Creating a Raspberry Pi 5 access point with Pi-hole

Hullo, I apologize if this is an inappropriate place to ask this question. I have an issue that has been plaguing me for days and I have no idea how to fix it, so I figure someone here would have an idea on what to do.

For the past few days I’ve been attempting to get a basic configuration set up on my recently-acquired Raspberry Pi 5 that will allow me to host a wireless access point to devices in my household, with Pi-hole integrated within. Currently I have an Xfinity router that every device is connected to (I live in a shared household), with a “reserved IP” designated for the Pi (10.0.0.2) which is also connected to it.
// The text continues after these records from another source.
-- ==== Sys2Proof/Tests/Slice0.lean ====
section
/-! SUPPORT. Tests of the model: small states; the spec's worked examples; the well-formedness checks; and, for every
statement with hypotheses, one theorem that shows states and operands meeting them, clause by clause. -/

namespace Sys2Proof.Tests

set_option maxRecDepth 4000

set_option Elab.async false

set_option linter.unusedVariables false

open Host Sys2Proof.Machine

/-- A packet whose LEN is the number of its payload words. -/
def pk (ws : List W32) : Packet := { len := BitVec.ofNat 16 ws.length, payload := ws }

/-- The device in RUN, life cycle OWNED, every domain ready and powered, the host's link up, every ring enabled and one packet
in each submission ring. -/
def live : State := { State.reset with
  ticks := 1000000000000000
  fuse := { State.reset.fuse with lcPairA := 3, gnssEn := true }
  sys := { State.reset.sys with
    devState := .run, inReset := false, domReady := 0x1FFF, domOn := 0x1FFF, domUp := 0, domDown := 0, lanesActive := true
    pcieLink := true }
  cmd := { State.reset.cmd with rings := Tab.mapIdx State.reset.cmd.rings fun n r =>
    { r with enable := true, sizeLog2 := 5, prod := if n < 2 then 1 else 0 } } }

/-- `live` in MAINT. -/
def mnt : State := { live with sys := { live.sys with devState := .maint } }

/-- `live` in INIT. -/
def ini : State := { live with sys := { live.sys with devState := .init } }

/-- `live` in BOOT. -/
def boot : State := { live with sys := { live.sys with devState := .boot } }

/-- `live` with a running accord. -/
def warm : State := { live with acd := { live.acd with state := .freerun } }

/-- `live` with lane 3 in service, its quad in a mode of lanes. -/
def port3 (mode : BitVec 2) : State := { live with
  cfg.eth.lane := Tab.mod live.cfg.eth.lane 3 fun c => { c with enable := true, laneMode := mode }
  eth.lanes := Tab.mod live.eth.lanes 3 fun x => { x with linkUp := true } }

/-- Lane 3 serves time: its port, NTP and NTS are on and its gate is open. -/
def served : State := { port3 2 with
  cfg.svc.ports := Tab.mod live.cfg.svc.ports 3 fun c => { c with enable := true }
  cfg.svc.ntpLanes := 8, cfg.svc.ntsLanes := 8, svc.gateOpen := true
  tmg.p := Tab.mod live.tmg.p 243 fun y => { y with tokens := 125000000 } }

/-- A client of lane 3. -/
def client (kind : BitVec 3) (grant : Bool) (tokens : BitVec 16) : Client := { Client.reset with
  lane := 3, kind := kind, grant := grant, tokens := tokens, tokTick := live.ticks }

/-- The packet at the instant of its submission plus `us` microseconds, as a scheduled one. -/
def later (us : Nat) (p : Packet) : Packet := { p with sched := true, execAt := taiOf (us * us16) }

/-- `s` with a log that holds `h`. -/
def holding (h : List LogEntry) (s : State) : State := { s with log := { s.log with held := h } }

/-- `warm` with 256 commands waiting. -/
def crowded : State := { warm with cmd := { warm.cmd with
  sched := List.replicate 256 { opcode := 2, pkt := later 100 (pk []) } } }

/-- An NTS request laid out as R297 says, with a cookie of 104 bytes and an authenticator of zeros. -/
def ntsAsk (cookie : List Byte) : SvcReq := { msg :=
  (0x23 :: List.replicate 47 0 ++ [1, 4, 0, 36] ++ List.replicate 32 0 ++ [2, 4, 0, 108] ++ cookie ++
    [4, 4, 0, 40, 0, 16, 0, 16] ++ List.replicate 32 0) }

/-- The command's outcome is a next state. -/
def isNext (r : Res) : Bool := match r with
  | .next _ => true
  | _ => false

/-! ### The spec's worked examples -/

/-- The words of EXEC_AT in the scheduled echo of chapter 2. -/
theorem test_tai_words :
    taiWords (taiOf (1767225637 * sec16 + 500000000 * 65536)) = [0x65000000, 0xB9251DCD, 0x00006955] := by decide +kernel

/-- The echo of chapter 2 answers with its payload, STATUS OK and no log entry. -/
theorem test_echo_reply :
    (match exec (.sysEcho (pk [0xCAFE0001, 0x00001860])) live with
    | .next t => t.cmd.replies.map fun r => (r.status, r.kind, r.opcode, r.logSeq, r.payload)
    | _ => []) = [(0, 0, 2, 0, [0xCAFE0001, 0x00001860])] := by decide +kernel

/-- `live` with every converter warm. -/
def warmTic : State := { live with tic.convs := Tab.mapIdx live.tic.convs fun _ c => { c with warm := true } }

/-- The ToD record of chapter 7: TIC4 under a locked accord with EB 1,267. -/
theorem test_tod_record :
    taiRecord 0 (taiOf (1767225637 * sec16 + 0xC4000)) (warmTic.ticEbWord 4 1267) =
      [0x000C4000, 0xB9250000, 0x00006955, 0x000004F3] := by decide +kernel

/-- The capture record of chapter 9, but for the digest: 118 bytes on lane 5 with EB 1,272. -/
theorem test_capture_record :
    let t : Stamp := { time := 0x00006955B9250EE6B6D83333, eb := 1272, flags := 0 }
    let r := frameRecord t 5 .ok { bytes := List.replicate 118 0 }
    (r.take 3, r.getD 6 0) = ([0xB6D83333, 0xB9250EE6, 0x00006955], 0x00500076) := by decide +kernel

/-- The medium times of chapter 10: at 10G a frame of 1,518 bytes takes 1,231 ns, one of 64 bytes 68, one of 9,216
bytes 7,389. -/
theorem test_medium_times : [txNs 1518 10000, txNs 64 10000, txNs 9216 10000] = [1231, 68, 7389] := by decide

/-- The rubidium oscillator of chapter 5 in drydown, `secs` after its first failure, 1.5 K warmer. -/
def rubidium (secs : Nat) : State × Nat :=
  ({ live with
      cfg.acd.osc := Tab.mapIdx live.cfg.acd.osc fun _ o =>
        { o with y0 := 4700, y0Free := 100000000, age := 50000, tempco := 500 }
      acd.state := .drydownIn, acd.freqLast := 3182700, acd.freqHold := 3182400, acd.dtMax := 150
      acd.holdH := 4000 * 1250000000 },
    live.ticks + 64 - secs * 1250000000)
I assume this is practically the same thing as a static IP. Since other devices use the main router I can’t turn off its DHCP for Pi-hole if that’s required.

I am currently trying to use hostapd with Pi-hole being used in place of dnsmasq. As usual, I have Ethernet connected to the router via end0, and I have the wireless radio at wlan0.

Every attempt I’ve made to get this working thus far has invariably resulted in failure. The closest I’ve gotten is a network that is discoverable and connectable, but that strangely boots out any device that attempts to connect to it. I don’t see this getting logged, so I don’t know what it is, and I can only assume it has something to do with a DHCP misconfiguration (or the lack thereof). I’ve only been testing this on my phone as my main PC uses Ethernet. On said phone (Android, if it matters), I tap on the network, enter the password (which I am aware is currently world-readable at the moment; it’s something I’ll fix after I get this setup working), and attempt to establish a connection, but instantly the connection is severed and I start auto-connecting to my router’s Wi-Fi instead. Again, this is not logged anywhere, including logcat, so I don’t definitively know what the problem is.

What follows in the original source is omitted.